И вот старик идет в трактир – галдеть о непокорстве и пить чай и водку, а сын, не пьющий ни капли, сидит в темной с «Историей пугачевского бунта» в руках и находит, что Пушкин – хороший писатель… Темную даже и не запирали для него, зная, что из трактира придет отец посмотреть: «сидит ли?» И точно: приходил смотреть…
– Да сижу, сижу, не беспокойся! – отозвался сын из глубины отворенной тюрьмы, куда пришла к нему жена. – Иди, ложись спать, только уж потом смотри, не дури!.. Уж я, брат, тогда потребую от тебя послушания; не даром я сижу…
Недавно в нашей местности был такой случай: два брата крестьянина «посекли» родную мать.
– Как так?
– Да очень набалована…ничего не поделаешь!
С уничтожением ямщины и проведением Николаевской железной дороги масса крестьян, привыкших к легкой наживе, чаям, сахарам, наливочкам, подаркам проезжающих и т. д., принуждена была «сесть на землю», взяться за косу. Это пришлось сделать молодому поколению, ибо старое было уже набаловано.Таким образом, молодое поколение положило начало, почти по всему старому тракту, настоящему крестьянству, а старому осталось одно – допивать остатки и доживать свои годы. Вот из числа «допивающих» и была та набалованная мать, которую принуждены были учить родные дети. Пила она много и воровала у детей, у невесток разные вещи, которые и закладывала в кабаке…

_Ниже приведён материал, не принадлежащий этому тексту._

-- ==== Sys2Proof/Decode.lean ====
section
/-!
DEFINITION. The decoder and the encoder of Waivavel syllables (128 bits, R72 to R90) and Lystil words
(64 bits, R316 to R319), over one list of field widths per format. Decoding is total: a word without meaning
is rejected by the decode trap the spec names for it, 0x01 before 0x02 (R7, R89); an illegal Lystil word
decodes to `lystilBadop`, which ends its thread (R319).
-/

namespace Sys2Proof

/-! ### Fields -/

/-- The fields of `n`, least significant first, at the widths of the list. -/
def unpackFields : List Nat → Nat → List Nat
  | [], _ => []
  | w :: ws, n => n % 2 ^ w :: unpackFields ws (n / 2 ^ w)

/-- The number that holds the fields of the list, least significant first. -/
def packFields : List Nat → List Nat → Nat
  | w :: ws, f :: fs => f % 2 ^ w + 2 ^ w * packFields ws fs
  | _, _ => 0

/-- Every field fits its width, and there is one for each width. -/
def fieldsFit : List Nat → List Nat → Bool
  | [], [] => true
  | w :: ws, f :: fs => decide (f < 2 ^ w) && fieldsFit ws fs
  | _, _ => false

/-- The bit of a Bool field. -/
def bit (b : Bool) : Nat := if b then 1 else 0

/-- The eight operand formats of R74, and the segment header's layout (R79). -/
inductive Fmt where
  | rrr | rri | ri | mem | vec | mat | br | sys | segh
  deriving DecidableEq, Repr

/-- The widths of a format's fields, from bit 0 up; each list covers bits 0 to 93 (R74, R79, R122, R169). -/
def Fmt.widths : Fmt → List Nat
  | .rrr  => [48, 16, 6, 6, 6, 6, 6]
  | .rri  => [48, 16, 18, 6, 6]
  | .ri   => [64, 16, 8, 6]
  | .mem  => [48, 8, 16, 6, 6, 4, 6]
  | .vec  => [32, 4, 1, 1, 2, 4, 3, 1, 1, 6, 4, 2, 3, 3, 3, 6, 6, 6, 6]
  | .mat  => [23, 8, 4, 4, 6, 3, 1, 1, 1, 4, 7, 2, 2, 2, 2, 6, 6, 6, 6]
  | .br   => [48, 16, 8, 4, 6, 6, 6]
  | .sys  => [32, 22, 16, 12, 6, 6]
  | .segh => [2, 1, 3, 6, 6, 6, 6, 6, 6, 22, 22, 8]

/-- The widths of bits 94 to 127: OP, PNUM, PNEG, REUSE, SBSET, WAIT, STALL, AS, E, SLOT (R72). -/
def topWidths : List Nat := [8, 3, 1, 4, 3, 6, 4, 1, 1, 3]

/-- The values of bits 94 to 127. -/
def topFields (op : Nat) (h : Hdr) : List Nat :=
  [op, h.pnum, bit h.pneg, h.reuse, h.sbset, h.wait, h.stall, bit h.asMark, bit h.e, h.slot]

/-- The header of the values of bits 94 to 127. -/
def topHdr : List Nat → Hdr
  | [_, pn, pg, ru, sb, wt, st, am, e, sl] =>
    { slot := sl, e := e == 1, asMark := am == 1, stall := st, wait := wt, sbset := sb, reuse := ru,
      pneg := pg == 1, pnum := pn }
  | _ => {}
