/-- The management controller and the host's interface. -/
structure Mgmt where
  start : StartSt := .running
  warmFails : Nat := 0
  coldFails : Nat := 0
  /-- the staged firmware image, by its digest, and whether its signature verifies; the digests of the management firmware and of the
  core monitor that a start loads, and whether the monitor's signature verifies; whether the monitor runs; measurements of the images
  loaded since the last start -/
  staged : Option (BitVec 512 × Bool) := none
  firmware : BitVec 512 := 0
  monitor : BitVec 512 := 0
  monitorOk : Bool := true
  monitorRuns : Bool := true
  loaded : List (BitVec 512) := [0, 0]
  /-- the configured cap of the package's power, and the power of the last ten samples -/
  cap : Option Nat := none
  powers : List Nat := []
  /-- the drawer's training parameters in use (R401, R404) -/
  training : Word := 0
  rails : List (Nat × Nat) := []
  temps : List Nat := []
  samples : Nat := 0
  /-- the mailbox message area; MBX.DOOR: a message whose reply does not stand there yet -/
  reply : List Byte := []
  door : Bool := false
  /-- the MSI-X table -/
  vectors : Tab Byte := []
  /-- pending interrupt vectors -/
  msix : List Nat := []
  /-- WIN.BASE -/
  winBase : Word := 0
  misses : Nat := 0
  fault : Bool := false
  /-- records and error events that have reached the controller -/
  notices : List (List Byte) := []
  deriving DecidableEq, Repr

/-- Who moves next. -/
inductive Focus where
  | core (c : Nat)
  | thread (die t : Nat)
  deriving DecidableEq, Repr

/-- One move of the order in which the module's agents act (the model's own). -/
inductive Move where
  | event (e : Instr)
  | core (c : Nat)
  | thread (die t : Nat)
  /-- this many nanoseconds pass -/
  | time (ns : Nat)
  /-- from here on an event of an engine moves at most this many pieces, or all -/
  | pace (n : Option Nat)
  /-- a checker of a copy engine (core, engine, card) or of a collective engine (die, 2, operation) finds a mismatch (R353) -/
  | mismatch (c e k : Nat)
  /-- bits of an array go wrong (R353, R383): the core, the array's code, the byte offset, whether two bits of one word -/
  | upset (c k off : Nat) (two : Bool)
  /-- two bits of a word of drawer memory at a home address go wrong -/
  | upsetDrawer (a : Nat)
  /-- a collective engine meets an uncorrectable error in its counters, tile flags, group slots or early-arrival buffer (R379) -/
  | collectiveError (die : Nat)
  /-- the receiver of a port loses lock (R391) -/
  | lockLost (port : Nat)
  /-- the next agent on a port takes back or gives credit for a class on a virtual channel (R399) -/
  | credit (port cls vc : Nat) (gives : Bool)
  /-- RESTRIPE-ACKs of several ports, by port and ACK, that arrive in one core cycle (R410) -/
  | returns (l : List (Nat × Nat))
  /-- the management controller takes the message of the mailbox (R403) -/
  | mailbox
  /-- the core monitor image that the next start loads, and whether its signature verifies (R406) -/
  | monitorImage (digest : BitVec 512) (valid : Bool)
  /-- the cap of the package's power is configured (R408) -/
  | powerCap (cap : Nat)
  /-- the module is a spare in attach state; a drawer's switch connects its drawer to it (R401) -/
  | attach
  | remap (cells : List Host.Cell) (training : Word)
  deriving DecidableEq, Repr

/-- The state of the module. -/
structure State where
  focus : Focus := .core 0
  moves : List Move := []
  /-- how many pieces of at most 64 bytes one event of an engine moves; none: all (R259, R283) -/
  pace : Option Nat := none
  cores : Tab Core := []
  /-- the number of this module -/
  modn : Nat := 0
  /-- memory by home address: this module's physical addresses; from 2^52 on host memory; from (n + 2) * 2^52 on the
  drawer of module n -/
  mem : List Host.Cell := []
  /-- 8-byte words that hold an uncorrectable error, by physical address -/
  bad : Tab Bool := []
  /-- words at which an armed injection of two bits waits for a read (R384): the core that armed it plus 1 -/
  inject : Tab Nat := []
  /-- the same for one bit, and words that hold a single-bit error -/
  injectOne : Tab Nat := []
  soft : Tab Bool := []
  mod : ModCregs := {}
  flt : Tab FltRing := []
  launches : Tab Launch := []
  launchNext : Nat := 1
  spawns : Tab (List Spawn) := []
  records : Tab (List Record) := []
  queues : Tab FeQueue := []
  events : Tab Nat := []
  cles : Tab Cle := []
  /-- packets on their way between collective engines: the module and die each goes to, and its class -/
  net : List (Nat × Nat × Nat × Packet) := []
  ports : Tab Port := []
  /-- bytes of remote writes not yet cut into packets, and packets sent and not acknowledged -/
  out : List OutPacket := []
  awaiting : List OutPacket := []
  links : LinkRegs := {}
  /-- the sweeper's hand, and whether it runs (R254) -/
  hand : Nat := 0
  sweeping : Bool := false
  migs : List MigCmd := []
  /-- the training parameters saved with the drawer (R401, R404) -/
  training : Word := 0
  mgmt : Mgmt := {}
  /-- what the last access from outside through a window read -/
  answer : List Byte := []
  /-- SETCs on their way to a register outside the task's own: core, bank, index, value -/
  ctlQ : List (Nat × Nat × Nat × Word) := []
  /-- contexts whose kill is on its way (R380) -/
  kills : List Nat := []
  ns : Nat := 0
  /-- bytes that copies have written where they also read, and the number of the next such read -/
  laps : List LapByte := []
  lapNext : Nat := 0
  recordNext : Nat := 0
  deriving DecidableEq, Repr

Вот ее и поучили, для «ее же пользы». И как это ни жестоко, но и эта избалованная господами, проезжающими купцами мать и этот глупый старик, чувствующий успокоение расстроенной пьянством печени в заключении сына в «темную», в глубине души чувствуют превосходство детей их над собою во всех отношениях: они и умнее, и аккуратнее, и работящее. Допивая остатки, они чувствуют, что песня их спета и что дети лучше их. Не таков, однако, тот родитель, тот из оскорбленных временем и порядками отцов, с вдохновенными произведениями которого мне пришлось случайно познакомиться… Этот верит в правоту свою непоколебимо, не раскаивается и не прощает.
4
Вот что читал я в его рукописи, после того как он пошел осматривать все мое «заведение»: «Топор выпадает из его рук и адюльтер остается ненаказанным «что же мне делать теперь?» восклицает муж, но в объятия его бросается маленькая дочь его Марта и занавес падает. Альбер Дельпи также порадовал парижан новинкой… Если бы ты долотом продолбил свою голову, то и в это время невозможно для тебя сообразить о моем уме, который может проникать повсеместно, единственно волею всемогущего творца. Безумец, говорю тебе: не хотяй смерти грешника! Успокой старость преклонного отца, который все средства содержания на тебя опровергнул, оставшись при конце дней в унынии и без помощи. Для того ли я жертвовал до последней капли на твое образование и просвещение? все решительно истощил как деньгами также и вещами, не упоминая о харчевом довольствии наставников твоих, между тем вижу в течение трех месяцев, не соблюдая постов и не почитая родителей, занимаешься недостойно просвещенного человека описанием всякой твари, кошки, собаки, какой-либо пень и тот дороже отца, почтенного от высшего начальства, и кровь свою источившего на твое образование, дабы под старость иметь опору. Отжени врага рода человеческого, призови бога всевышнего, омой слезами оскверненную душу и успокой родителя помощию от трудов твоих, ибо без меня не только образования, но и существования ты бы не имел…»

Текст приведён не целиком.